### What the task asks
In the listing below, which lines contain the string "theorem"? Copy them all.

### The records
/-- OMEGA holds the truncated product of SIGMA and the shifted syndromes. -/
theorem coeff_poly_evaluator (sigma syn : Poly) {n : Nat} (hn : n ≤ 64) (k : Nat) :
    (φ.poly (evaluator sigma syn n)).coeff k =
      if k + 1 < n then (φ.poly sigma * (φ.poly syn).divX).coeff k else 0 := by
  rw [coeff_poly, coeff_evaluator sigma syn hn]
  split_ifs
  · rw [coeff_mul, Finset.Nat.sum_antidiagonal_eq_sum_range_succ_mk, elem_xorSum]
    exact Finset.sum_congr rfl fun i _ => by rw [elem_product, coeff_divX, coeff_poly, coeff_poly]
  · exact φ.elem_zero

theorem polyEval_eq_zero_iff (p : Poly) {i : Nat} (hi : i ≤ 255) :
    polyEval p (positionInverse i) = 0 ↔ (φ.poly p).eval (φ.elem (alpha .gf256 i))⁻¹ = 0 := by
  rw [polyEval_eq_polyValue, ← φ.elem_positionInverse hi, ← elem_polyValue, elem_eq_zero_iff]
  rfl

theorem elem_polyEval (p : Poly) {i : Nat} (hi : i ≤ 255) :
    φ.elem (polyEval p (positionInverse i)) = (φ.poly p).eval (φ.elem (alpha .gf256 i))⁻¹ := by
  rw [polyEval_eq_polyValue, ← φ.elem_positionInverse hi, ← elem_polyValue]

end ByteModel

/-! ### RS_DEC's locator and magnitudes on a changed codeword -/

section Decoding

variable {received blk : Poly} {nb n : Nat} (hnb : nb ≤ 64) (hn : n ≤ 63) (hcode : IsCodeword blk nb n)
  (hhalf : 2 * (errorDegrees received blk nb).card ≤ n)

include hnb hn hcode hhalf

/-- The locator's length is the number of errors. -/
theorem berlekampMassey_length_eq :
    (berlekampMassey (syndromes received nb n) n).2 = (errorDegrees received blk nb).card := by
  obtain ⟨F, _, ⟨φ⟩⟩ := exists_byteModel
  have hpattern := φ.errorPattern_syndromes (received := received) hnb hn hcode
  obtain ⟨hloc, hshort⟩ := φ.berlekampMassey_shortest (syndromes received nb n) hn
  exact hpattern.length_eq hloc (hshort _ _ hpattern.polyLocator_prod) hhalf

/-- The positions whose inverse element is a root of the locator are those of the errors. -/
theorem polyEval_locator_eq_zero_iff {i : Nat} (hi : i < nb) :
    polyEval (berlekampMassey (syndromes received nb n) n).1 (positionInverse i) = 0 ↔
      i ∈ errorDegrees received blk nb := by
  obtain ⟨F, _, ⟨φ⟩⟩ := exists_byteModel
  have hpattern := φ.errorPattern_syndromes (received := received) hnb hn hcode
  obtain ⟨hloc, hshort⟩ := φ.berlekampMassey_shortest (syndromes received nb n) hn
  have hle := hshort _ _ hpattern.polyLocator_prod
  rw [φ.polyEval_eq_zero_iff _ (by omega)]
  refine ⟨hpattern.mem_of_eval_eq_zero hloc hle hhalf (φ.places_injOn fun j hj => ?_),
    fun hmem => hpattern.eval_eq_zero hloc (by omega) hmem⟩
  rcases Finset.mem_insert.mp hj with rfl | hj
  · omega
  · have := (mem_errorDegrees.mp hj).1
    omega

/-- At an error's position the magnitude is the error. -/
theorem magnitude_eq_errorAt {i : Nat} (hi : i ∈ errorDegrees received blk nb) :
    let syn := syndromes received nb n
    let sigma := (berlekampMassey syn n).1
    magnitude (derivative sigma) (evaluator sigma syn n) (positionInverse i) = errorAt received blk nb i := by
  intro syn sigma
  obtain ⟨F, _, ⟨φ⟩⟩ := exists_byteModel
  have := φ.charP_two
  have hpattern := φ.errorPattern_syndromes (received := received) hnb hn hcode
  obtain ⟨hloc, hshort⟩ := φ.berlekampMassey_shortest syn hn
  have hi255 : i ≤ 255 := by have := (mem_errorDegrees.mp hi).1; omega
  obtain ⟨hom, hsd⟩ := hpattern.forney hloc (hshort _ _ hpattern.polyLocator_prod) hhalf
    (φ.coeff_poly_evaluator sigma syn (by omega)) hi
  rw [CharTwo.neg_eq, ← φ.poly_derivative, ← φ.elem_polyEval _ hi255, ← φ.elem_polyEval _ hi255] at hom
  rw [← φ.poly_derivative, ← φ.elem_polyEval _ hi255] at hsd
  have hsd0 : polyEval (derivative sigma) (positionInverse i) ≠ 0 :=
    fun h => hsd (by rw [h]; exact φ.elem_zero)
  have hom0 : polyEval (evaluator sigma syn n) (positionInverse i) ≠ 0 := fun h =>
    mul_ne_zero (hpattern.value_ne_zero i hi) hsd (hom.symm.trans (by rw [h]; exact φ.elem_zero))
  refine φ.injective (mul_right_cancel₀ hsd ?_)
  rw [← hom, ← φ.elem_product, magnitude, product_lutDiv hom0 hsd0]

### Exercise response
theorem coeff_poly_evaluator (sigma syn : Poly) {n : Nat} (hn : n ≤ 64) (k : Nat) :
theorem polyEval_eq_zero_iff (p : Poly) {i : Nat} (hi : i ≤ 255) :
theorem elem_polyEval (p : Poly) {i : Nat} (hi : i ≤ 255) :
theorem berlekampMassey_length_eq :
theorem polyEval_locator_eq_zero_iff {i : Nat} (hi : i < nb) :
theorem magnitude_eq_errorAt {i : Nat} (hi : i ∈ errorDegrees received blk nb) :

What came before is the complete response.